[Exercise] Please print the data that follows, keeping every line exact.

[Supplied material]
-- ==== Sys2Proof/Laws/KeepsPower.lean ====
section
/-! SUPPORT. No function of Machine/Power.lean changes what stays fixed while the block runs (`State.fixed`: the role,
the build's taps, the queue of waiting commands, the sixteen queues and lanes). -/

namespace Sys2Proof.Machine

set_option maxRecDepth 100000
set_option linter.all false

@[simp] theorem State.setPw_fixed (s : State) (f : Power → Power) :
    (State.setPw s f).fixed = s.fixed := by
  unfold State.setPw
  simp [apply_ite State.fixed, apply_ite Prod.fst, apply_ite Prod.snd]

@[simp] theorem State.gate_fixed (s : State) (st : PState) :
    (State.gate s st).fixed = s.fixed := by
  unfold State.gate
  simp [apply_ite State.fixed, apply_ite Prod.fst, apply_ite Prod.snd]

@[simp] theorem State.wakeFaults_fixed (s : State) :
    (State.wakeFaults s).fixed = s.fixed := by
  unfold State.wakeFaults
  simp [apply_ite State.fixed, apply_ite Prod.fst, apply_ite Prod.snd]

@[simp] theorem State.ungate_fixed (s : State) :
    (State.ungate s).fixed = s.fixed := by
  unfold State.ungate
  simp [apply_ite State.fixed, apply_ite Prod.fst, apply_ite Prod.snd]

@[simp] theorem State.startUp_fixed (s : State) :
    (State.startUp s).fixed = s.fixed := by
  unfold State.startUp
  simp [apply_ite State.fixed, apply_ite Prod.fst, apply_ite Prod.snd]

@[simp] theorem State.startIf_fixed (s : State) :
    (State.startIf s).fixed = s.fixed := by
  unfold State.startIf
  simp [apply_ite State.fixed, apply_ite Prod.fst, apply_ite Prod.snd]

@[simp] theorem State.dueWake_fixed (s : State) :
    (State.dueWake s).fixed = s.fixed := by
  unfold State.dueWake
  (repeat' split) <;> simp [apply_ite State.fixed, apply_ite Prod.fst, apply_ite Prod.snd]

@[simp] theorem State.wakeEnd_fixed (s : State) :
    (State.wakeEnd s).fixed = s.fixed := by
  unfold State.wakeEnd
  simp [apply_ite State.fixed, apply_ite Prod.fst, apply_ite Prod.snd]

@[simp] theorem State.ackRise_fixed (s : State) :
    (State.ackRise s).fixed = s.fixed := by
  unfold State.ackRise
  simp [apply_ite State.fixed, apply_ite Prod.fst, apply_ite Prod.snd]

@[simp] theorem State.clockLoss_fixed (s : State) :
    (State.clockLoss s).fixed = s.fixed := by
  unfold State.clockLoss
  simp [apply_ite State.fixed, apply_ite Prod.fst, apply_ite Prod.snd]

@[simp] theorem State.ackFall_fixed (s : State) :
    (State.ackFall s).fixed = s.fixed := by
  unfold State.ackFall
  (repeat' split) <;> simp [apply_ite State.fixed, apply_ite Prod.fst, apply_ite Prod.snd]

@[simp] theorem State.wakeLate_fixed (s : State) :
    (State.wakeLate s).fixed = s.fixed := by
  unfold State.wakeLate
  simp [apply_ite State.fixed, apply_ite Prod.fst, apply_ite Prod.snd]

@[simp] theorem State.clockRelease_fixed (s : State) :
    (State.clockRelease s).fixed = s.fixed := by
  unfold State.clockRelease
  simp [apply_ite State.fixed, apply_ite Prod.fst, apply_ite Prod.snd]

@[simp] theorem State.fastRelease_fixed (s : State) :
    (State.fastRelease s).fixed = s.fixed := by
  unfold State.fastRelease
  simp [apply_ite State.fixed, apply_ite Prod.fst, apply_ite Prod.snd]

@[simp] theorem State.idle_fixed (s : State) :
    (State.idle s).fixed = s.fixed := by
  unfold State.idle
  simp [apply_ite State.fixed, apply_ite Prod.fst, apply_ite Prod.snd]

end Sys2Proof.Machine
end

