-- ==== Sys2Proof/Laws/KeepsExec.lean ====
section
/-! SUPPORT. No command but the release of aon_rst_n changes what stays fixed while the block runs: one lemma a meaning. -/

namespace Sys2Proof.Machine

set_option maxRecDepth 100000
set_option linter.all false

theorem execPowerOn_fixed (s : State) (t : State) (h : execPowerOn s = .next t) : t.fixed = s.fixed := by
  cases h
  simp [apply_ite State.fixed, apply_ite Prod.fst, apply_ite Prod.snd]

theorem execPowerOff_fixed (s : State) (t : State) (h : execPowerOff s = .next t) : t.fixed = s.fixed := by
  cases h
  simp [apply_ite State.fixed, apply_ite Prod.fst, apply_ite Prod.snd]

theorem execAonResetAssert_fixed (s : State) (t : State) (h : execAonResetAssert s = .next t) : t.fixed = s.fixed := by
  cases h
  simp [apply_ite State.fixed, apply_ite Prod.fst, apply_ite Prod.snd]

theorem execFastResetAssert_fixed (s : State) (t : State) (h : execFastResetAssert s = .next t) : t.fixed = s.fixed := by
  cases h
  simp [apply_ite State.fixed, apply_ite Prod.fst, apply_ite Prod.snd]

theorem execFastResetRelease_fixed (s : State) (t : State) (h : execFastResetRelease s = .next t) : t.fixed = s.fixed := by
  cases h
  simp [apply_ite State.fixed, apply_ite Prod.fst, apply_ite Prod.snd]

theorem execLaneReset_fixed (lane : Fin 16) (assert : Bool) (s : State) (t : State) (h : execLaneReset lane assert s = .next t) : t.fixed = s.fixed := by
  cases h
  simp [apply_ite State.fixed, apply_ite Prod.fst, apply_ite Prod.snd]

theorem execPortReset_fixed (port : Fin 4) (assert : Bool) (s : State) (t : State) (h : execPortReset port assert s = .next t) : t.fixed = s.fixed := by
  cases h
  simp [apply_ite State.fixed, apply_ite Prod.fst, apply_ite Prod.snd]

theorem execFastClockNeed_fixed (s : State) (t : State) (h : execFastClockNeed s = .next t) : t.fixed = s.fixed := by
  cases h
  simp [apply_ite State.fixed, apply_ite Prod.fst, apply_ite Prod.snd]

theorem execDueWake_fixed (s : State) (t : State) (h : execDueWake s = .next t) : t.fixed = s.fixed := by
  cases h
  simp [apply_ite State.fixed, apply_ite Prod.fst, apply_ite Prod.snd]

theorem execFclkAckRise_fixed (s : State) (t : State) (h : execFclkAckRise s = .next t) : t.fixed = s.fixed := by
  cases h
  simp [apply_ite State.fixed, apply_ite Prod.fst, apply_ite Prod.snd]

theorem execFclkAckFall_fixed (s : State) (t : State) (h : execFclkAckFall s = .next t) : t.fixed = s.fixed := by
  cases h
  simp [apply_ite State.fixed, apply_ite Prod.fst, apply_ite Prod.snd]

[Answer section]
-- ==== Sys2Proof/Laws/KeepsPower.lean ====
section
/-! SUPPORT. No function of Machine/Power.lean changes what stays fixed while the block runs (`State.fixed`: the role,
the build's taps, the queue of waiting commands, the sixteen queues and lanes). -/

namespace Sys2Proof.Machine

set_option maxRecDepth 100000
set_option linter.all false

@[simp] theorem State.setPw_fixed (s : State) (f : Power → Power) :
    (State.setPw s f).fixed = s.fixed := by
  unfold State.setPw
  simp [apply_ite State.fixed, apply_ite Prod.fst, apply_ite Prod.snd]

@[simp] theorem State.gate_fixed (s : State) (st : PState) :
    (State.gate s st).fixed = s.fixed := by
  unfold State.gate
  simp [apply_ite State.fixed, apply_ite Prod.fst, apply_ite Prod.snd]

@[simp] theorem State.wakeFaults_fixed (s : State) :
    (State.wakeFaults s).fixed = s.fixed := by
  unfold State.wakeFaults
  simp [apply_ite State.fixed, apply_ite Prod.fst, apply_ite Prod.snd]

@[simp] theorem State.ungate_fixed (s : State) :
    (State.ungate s).fixed = s.fixed := by
  unfold State.ungate
  simp [apply_ite State.fixed, apply_ite Prod.fst, apply_ite Prod.snd]

@[simp] theorem State.startUp_fixed (s : State) :
    (State.startUp s).fixed = s.fixed := by
  unfold State.startUp
  simp [apply_ite State.fixed, apply_ite Prod.fst, apply_ite Prod.snd]

@[simp] theorem State.startIf_fixed (s : State) :
    (State.startIf s).fixed = s.fixed := by
  unfold State.startIf
  simp [apply_ite State.fixed, apply_ite Prod.fst, apply_ite Prod.snd]

@[simp] theorem State.dueWake_fixed (s : State) :
    (State.dueWake s).fixed = s.fixed := by
  unfold State.dueWake
  (repeat' split) <;> simp [apply_ite State.fixed, apply_ite Prod.fst, apply_ite Prod.snd]

@[simp] theorem State.wakeEnd_fixed (s : State) :
    (State.wakeEnd s).fixed = s.fixed := by
  unfold State.wakeEnd
  simp [apply_ite State.fixed, apply_ite Prod.fst, apply_ite Prod.snd]

@[simp] theorem State.ackRise_fixed (s : State) :
    (State.ackRise s).fixed = s.fixed := by
  unfold State.ackRise
  simp [apply_ite State.fixed, apply_ite Prod.fst, apply_ite Prod.snd]

@[simp] theorem State.clockLoss_fixed (s : State) :
    (State.clockLoss s).fixed = s.fixed := by
  unfold State.clockLoss
  simp [apply_ite State.fixed, apply_ite Prod.fst, apply_ite Prod.snd]

@[simp] theorem State.ackFall_fixed (s : State) :
    (State.ackFall s).fixed = s.fixed := by
  unfold State.ackFall
  (repeat' split) <;> simp [apply_ite State.fixed, apply_ite Prod.fst, apply_ite Prod.snd]

@[simp] theorem State.wakeLate_fixed (s : State) :
    (State.wakeLate s).fixed = s.fixed := by
  unfold State.wakeLate
  simp [apply_ite State.fixed, apply_ite Prod.fst, apply_ite Prod.snd]

@[simp] theorem State.clockRelease_fixed (s : State) :
    (State.clockRelease s).fixed = s.fixed := by
  unfold State.clockRelease
  simp [apply_ite State.fixed, apply_ite Prod.fst, apply_ite Prod.snd]

@[simp] theorem State.fastRelease_fixed (s : State) :
    (State.fastRelease s).fixed = s.fixed := by
  unfold State.fastRelease
  simp [apply_ite State.fixed, apply_ite Prod.fst, apply_ite Prod.snd]

@[simp] theorem State.idle_fixed (s : State) :
    (State.idle s).fixed = s.fixed := by
  unfold State.idle
  simp [apply_ite State.fixed, apply_ite Prod.fst, apply_ite Prod.snd]

end Sys2Proof.Machine
end

-- ==== Sys2Proof/Laws/KeepsExec.lean ====
section
/-! SUPPORT. No command but the release of aon_rst_n changes what stays fixed while the block runs: one lemma a meaning. -/

namespace Sys2Proof.Machine

set_option maxRecDepth 100000
set_option linter.all false

theorem execPowerOn_fixed (s : State) (t : State) (h : execPowerOn s = .next t) : t.fixed = s.fixed := by
  cases h
  simp [apply_ite State.fixed, apply_ite Prod.fst, apply_ite Prod.snd]

theorem execPowerOff_fixed (s : State) (t : State) (h : execPowerOff s = .next t) : t.fixed = s.fixed := by
  cases h
  simp [apply_ite State.fixed, apply_ite Prod.fst, apply_ite Prod.snd]

theorem execAonResetAssert_fixed (s : State) (t : State) (h : execAonResetAssert s = .next t) : t.fixed = s.fixed := by
  cases h
  simp [apply_ite State.fixed, apply_ite Prod.fst, apply_ite Prod.snd]

theorem execFastResetAssert_fixed (s : State) (t : State) (h : execFastResetAssert s = .next t) : t.fixed = s.fixed := by
  cases h
  simp [apply_ite State.fixed, apply_ite Prod.fst, apply_ite Prod.snd]

theorem execFastResetRelease_fixed (s : State) (t : State) (h : execFastResetRelease s = .next t) : t.fixed = s.fixed := by
  cases h
  simp [apply_ite State.fixed, apply_ite Prod.fst, apply_ite Prod.snd]

theorem execLaneReset_fixed (lane : Fin 16) (assert : Bool) (s : State) (t : State) (h : execLaneReset lane assert s = .next t) : t.fixed = s.fixed := by
  cases h
  simp [apply_ite State.fixed, apply_ite Prod.fst, apply_ite Prod.snd]

theorem execPortReset_fixed (port : Fin 4) (assert : Bool) (s : State) (t : State) (h : execPortReset port assert s = .next t) : t.fixed = s.fixed := by
  cases h
  simp [apply_ite State.fixed, apply_ite Prod.fst, apply_ite Prod.snd]

theorem execFastClockNeed_fixed (s : State) (t : State) (h : execFastClockNeed s = .next t) : t.fixed = s.fixed := by
  cases h
  simp [apply_ite State.fixed, apply_ite Prod.fst, apply_ite Prod.snd]

theorem execDueWake_fixed (s : State) (t : State) (h : execDueWake s = .next t) : t.fixed = s.fixed := by
  cases h
  simp [apply_ite State.fixed, apply_ite Prod.fst, apply_ite Prod.snd]

theorem execFclkAckRise_fixed (s : State) (t : State) (h : execFclkAckRise s = .next t) : t.fixed = s.fixed := by
  cases h
  simp [apply_ite State.fixed, apply_ite Prod.fst, apply_ite Prod.snd]

theorem execFclkAckFall_fixed (s : State) (t : State) (h : execFclkAckFall s = .next t) : t.fixed = s.fixed := by
  cases h
  simp [apply_ite State.fixed, apply_ite Prod.fst, apply_ite Prod.snd]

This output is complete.